→ Directions for this task:
Count only the lines of the records that hold "symm", then give the number without any other words.

→ Data:
-- ==== Sys2Proof/Laws/Map.lean ====
section
/-!
SUPPORT. Laws/Map.lean: reading a map, a core or a thread after an update; and the memories: read after
write, and their canonical form kept.
-/
namespace Sys2Proof.Machine

/-! ## Maps -/

theorem Map.get?_set {α : Type} (m : Map α) (a b : Nat) (x : α) :
    Map.get? (Map.set m a x) b = if b = a then some x else Map.get? m b := by
  induction m with
  | nil => simp [Map.set, Map.get?, eq_comm]
  | cons h m ih =>
    obtain ⟨k, v⟩ := h
    simp only [Map.set]
    repeat' split
    all_goals simp only [Map.get?, ih]
    all_goals (repeat' split) <;> first | rfl | omega

@[simp] theorem Map.get?_set_self {α : Type} (m : Map α) (a : Nat) (x : α) :
    Map.get? (Map.set m a x) a = some x := by simp [Map.get?_set]

theorem Map.get?_set_of_ne {α : Type} (m : Map α) {a b : Nat} (x : α) (h : b ≠ a) :
    Map.get? (Map.set m a x) b = Map.get? m b := by simp [Map.get?_set, h]

theorem Map.get?_erase {α : Type} (m : Map α) (a b : Nat) :
    Map.get? (Map.erase m a) b = if b = a then none else Map.get? m b := by
  induction m with
  | nil => simp [Map.erase, Map.get?]
  | cons h m ih =>
    obtain ⟨k, v⟩ := h
    simp only [Map.erase]
    split
    · subst_vars
      rw [ih]
      by_cases hb : b = k <;> simp [Map.get?, hb]
      intro h'
      exact absurd h'.symm hb
    · simp only [Map.get?, ih]
      (repeat' split) <;> first | rfl | omega

theorem Map.get?_modify {α : Type} (m : Map α) (a b : Nat) (f : α → α) :
    Map.get? (Map.modify m a f) b = if b = a then (Map.get? m a).map f else Map.get? m b := by
  unfold Map.modify
  cases h : Map.get? m a <;> simp only [Map.get?_set] <;> split <;> simp_all

/-! ## Cores and threads -/

theorem State.core_setCore (s : State) (c : Nat) (k : Core) (x : Nat) :
    (s.setCore c k).core x = if x = c then k else s.core x := by
  simp only [State.core, State.setCore_cores, Map.get?_set]
  split <;> rfl

@[simp] theorem State.core_setCore_self (s : State) (c : Nat) (k : Core) : (s.setCore c k).core c = k := by
  simp [State.core_setCore]

theorem State.core_modCore (s : State) (c : Nat) (f : Core → Core) (x : Nat) :
    (s.modCore c f).core x = if x = c then f (s.core c) else s.core x := State.core_setCore ..

@[simp] theorem State.core_modCore_self (s : State) (c : Nat) (f : Core → Core) :
    (s.modCore c f).core c = f (s.core c) := State.core_setCore_self ..

theorem State.core_setThread (s : State) (c slot : Nat) (t : Thread) (x : Nat) :
    (s.setThread c slot t).core x =
      if x = c then { s.core c with threads := Map.set (s.core c).threads slot t } else s.core x :=
  State.core_modCore ..

theorem State.thread?_setThread (s : State) (c slot : Nat) (t : Thread) (c' slot' : Nat) :
    (s.setThread c slot t).thread? c' slot' = if c' = c ∧ slot' = slot then some t else s.thread? c' slot' := by
  simp only [State.thread?, State.core_setThread]
  split
  · subst_vars
    simp only [Map.get?_set, true_and]
  · simp [*]

@[simp] theorem State.thread?_setThread_self (s : State) (c slot : Nat) (t : Thread) :
    (s.setThread c slot t).thread? c slot = some t := by simp [State.thread?_setThread]

theorem State.modThread_eq {s : State} {c slot : Nat} {t : Thread} (h : s.thread? c slot = some t)
    (f : Thread → Thread) : s.modThread c slot f = s.setThread c slot (f t) := by
  simp [State.modThread, h]

@[simp] theorem State.core_post (s : State) (e : Event) (x : Nat) : (s.post e).core x = s.core x := rfl
@[simp] theorem State.core_bump (s : State) (x : Nat) : s.bump.core x = s.core x := rfl
@[simp] theorem State.thread?_post (s : State) (e : Event) (c slot : Nat) :
    (s.post e).thread? c slot = s.thread? c slot := rfl
@[simp] theorem State.thread?_bump (s : State) (c slot : Nat) : s.bump.thread? c slot = s.thread? c slot := rfl

theorem State.part_modPart (s : State) (p : Nat) (f : Part → Part) (q : Nat) :
    (s.modPart p f).part q = if q = p then f (s.part p) else s.part q := by
  simp only [State.part, State.modPart_parts, Map.get?_set]
  split <;> rfl

@[simp] theorem State.part_modPart_self (s : State) (p : Nat) (f : Part → Part) :
    (s.modPart p f).part p = f (s.part p) := by simp [State.part_modPart]

theorem State.port_modPort (s : State) (p : Nat) (f : Port → Port) (q : Nat) :
    (s.modPort p f).port q = if q = p then f (s.port p) else s.port q := by
  simp only [State.port, State.modPort_ports, Map.get?_set]
  split <;> rfl

@[simp] theorem State.port_modPort_self (s : State) (p : Nat) (f : Port → Port) :
    (s.modPort p f).port p = f (s.port p) := by simp [State.port_modPort]

/-! ## Memories -/

theorem Mem.read_write (m : Mem) (a b : Nat) (x : Byte) (h : Mem.wfFrom 0 m = true) :
    Mem.read (Mem.write m a x) b = if b = a then x else Mem.read m b := by
  suffices H : ∀ lo, Mem.wfFrom lo m = true →
      Mem.read (Mem.write m a x) b = if b = a then x else Mem.read m b from H 0 h
  clear h
  have low : ∀ (m : Mem) (lo b : Nat), Mem.wfFrom lo m = true → b < lo → Mem.read m b = 0#8 := by
    intro m
    induction m with
    | nil => intros; rfl
    | cons h m ih =>
      obtain ⟨k, v⟩ := h
      intro lo b hw hb
      simp only [Mem.wfFrom, Bool.and_eq_true, decide_eq_true_eq] at hw
      simp only [Mem.read]
      rw [if_neg (by omega)]
      exact ih _ b hw.2 (by omega)
  induction m with
  | nil =>
    intro lo _
    simp only [Mem.write]
    split
    · subst_vars; simp [Mem.read]
    · simp [Mem.read, eq_comm]
  | cons h m ih =>
    obtain ⟨k, v⟩ := h
    intro lo hw
    simp only [Mem.wfFrom, Bool.and_eq_true, decide_eq_true_eq] at hw
    simp only [Mem.write]
    split
    · split
      · subst_vars
        by_cases hb : b = a
        · subst hb
          simp only [Mem.read, if_true]
          rw [if_neg (by omega)]
          exact low m _ b hw.2 (by omega)
        · simp [hb]
      · simp [Mem.read, eq_comm]
    · split
      · subst_vars
        split
        · subst_vars
          by_cases hb : b = k
          · subst hb
            simp only [if_true]
            exact low m _ b hw.2 (by omega)
          · simp only [Mem.read, hb, if_false]
            rw [if_neg (fun h => hb h.symm)]
        · simp only [Mem.read]
          by_cases hb : b = k
          · simp [hb]
          · simp [hb, eq_comm]
      · simp only [Mem.read, ih _ hw.2]
        (repeat' split) <;> first | rfl | omega

theorem Mem.wfFrom_mono {m : Mem} {lo hi : Nat} (h : Mem.wfFrom hi m = true) (hl : lo ≤ hi) :
    Mem.wfFrom lo m = true := by
  cases m with
  | nil => rfl
  | cons x m =>
    simp only [Mem.wfFrom, Bool.and_eq_true, decide_eq_true_eq] at *
    exact ⟨⟨by omega, h.1.2⟩, h.2⟩

theorem Mem.write_wfFrom (m : Mem) (a lo : Nat) (x : Byte) (h : Mem.wfFrom lo m = true) (ha : lo ≤ a) :
    Mem.wfFrom lo (Mem.write m a x) = true := by
  induction m generalizing lo with
  | nil =>
    simp only [Mem.write]
    split <;> simp_all [Mem.wfFrom]
  | cons y m ih =>
    obtain ⟨k, v⟩ := y
    simp only [Mem.wfFrom, Bool.and_eq_true, decide_eq_true_eq] at h
    simp only [Mem.write]
    repeat' split
    all_goals simp_all [Mem.wfFrom]
    all_goals first
      | omega
      | exact Mem.wfFrom_mono h.2 (by omega)
      | exact ih _ h.2 (by omega)

/-- A write keeps the canonical form. -/
theorem Mem.write_wf {m : Mem} (h : m.wf = true) (a : Nat) (x : Byte) : (Mem.write m a x).wf = true :=
  Mem.write_wfFrom m a 0 x h (Nat.zero_le _)

theorem Mem.writeN_wf {m : Mem} (h : m.wf = true) (a : Nat) (bs : List Byte) : (Mem.writeN m a bs).wf = true := by
  induction bs generalizing m a with
  | nil => exact h
  | cons b bs ih => exact ih (Mem.write_wf h a b) _

theorem Mem.filter_wf {m : Mem} (p : Host.Cell → Bool) (lo : Nat) (h : Mem.wfFrom lo m = true) :
    Mem.wfFrom lo (m.filter p) = true := by
  induction m generalizing lo with
  | nil => rfl
  | cons y m ih =>
    obtain ⟨k, v⟩ := y
    simp only [Mem.wfFrom, Bool.and_eq_true, decide_eq_true_eq] at h
    simp only [List.filter]
    split
    · simp only [Mem.wfFrom, Bool.and_eq_true, decide_eq_true_eq]
      exact ⟨h.1, ih _ h.2⟩
    · exact ih _ (Mem.wfFrom_mono h.2 (by omega))

theorem Mem.clear_wf {m : Mem} (h : m.wf = true) (a n : Nat) : (Mem.clear m a n).wf = true :=
  Mem.filter_wf _ 0 h

/-- Read after write, at any address. -/
theorem Mem.read_writeN {m : Mem} (h : m.wf = true) (a : Nat) (bs : List Byte) (b : Nat) :
    Mem.read (Mem.writeN m a bs) b =
      if a ≤ b ∧ b < a + bs.length then bs.getD (b - a) 0#8 else Mem.read m b := by
  induction bs generalizing m a with
  | nil =>
    simp only [Mem.writeN, List.length_nil]
    rw [if_neg (by omega)]
  | cons x bs ih =>
    simp only [Mem.writeN, ih (Mem.write_wf h a x), Mem.read_write m a b x h, List.length_cons]
    by_cases h1 : b = a
    · subst h1
      rw [if_neg (by omega), if_pos rfl, if_pos (by omega)]
      simp
    · by_cases h2 : a + 1 ≤ b ∧ b < a + 1 + bs.length
      · rw [if_pos h2, if_pos (by omega)]
        have : b - a = b - (a + 1) + 1 := by omega
        rw [this]
        simp
      · rw [if_neg h2, if_neg h1, if_neg (by omega)]

theorem Mem.length_readN (m : Mem) (a n : Nat) : (Mem.readN m a n).length = n := by
  induction n generalizing a with
  | zero => rfl
  | succ n ih => simp [Mem.readN, ih]

theorem Mem.getD_readN (m : Mem) (a n i : Nat) (h : i < n) : (Mem.readN m a n).getD i 0#8 = Mem.read m (a + i) := by
  induction n generalizing a i with
  | zero => omega
  | succ n ih =>
    cases i with
    | zero => rfl
    | succ i =>
      have := ih (a + 1) i (by omega)
      simp only [Mem.readN, List.getD_cons_succ, this]
      congr 1
      omega

/-- The bytes written at an address are read back there. -/
theorem Mem.readN_writeN {m : Mem} (h : m.wf = true) (a : Nat) (bs : List Byte) :
    Mem.readN (Mem.writeN m a bs) a bs.length = bs := by
  apply List.ext_getElem
  · simp [Mem.length_readN]
  · intro i h1 h2
    have h3 := Mem.getD_readN (Mem.writeN m a bs) a bs.length i h2
    rw [Mem.read_writeN h, if_pos (by omega)] at h3
    simpa [List.getD, h1, h2] using h3

/-! ## Bytes and words -/

@[simp] theorem length_leBytes (w n : Nat) : (leBytes w n).length = n := by
  induction n generalizing w with
  | zero => rfl
  | succ n ih => simp [leBytes, ih]

@[simp] theorem length_wordBytes (w : Word) : (wordBytes w).length = 8 := length_leBytes _ _

theorem leNat_leBytes (w n : Nat) : leNat (leBytes w n) = w % 256 ^ n := by
  induction n generalizing w with
  | zero => simp [leBytes, leNat, Nat.mod_one]
  | succ n ih =>
    simp only [leBytes, leNat, ih, BitVec.toNat_ofNat]
    rw [show 256 ^ (n + 1) = 256 * 256 ^ n by rw [Nat.pow_succ, Nat.mul_comm], Nat.mod_mul]

theorem leBytes_leNat (bs : List Byte) : leBytes (leNat bs) bs.length = bs := by
  induction bs with
  | nil => rfl
  | cons b bs ih =>
    simp only [List.length_cons, leBytes, leNat]
    have h1 : (b.toNat + 256 * leNat bs) / 256 = leNat bs := by
      have := b.isLt
      omega
    have h2 : BitVec.ofNat 8 (b.toNat + 256 * leNat bs) = b := by
      apply BitVec.eq_of_toNat_eq
      have := b.isLt
      simp only [BitVec.toNat_ofNat]
      omega
    rw [h1, h2, ih]

@[simp] theorem leWord_wordBytes (w : Word) : leWord (wordBytes w) = w := by
  apply BitVec.eq_of_toNat_eq
  have := w.isLt
  simp only [leWord, wordBytes, leNat_leBytes, BitVec.toNat_ofNat]
  omega

end Sys2Proof.Machine
end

→ Written response:
2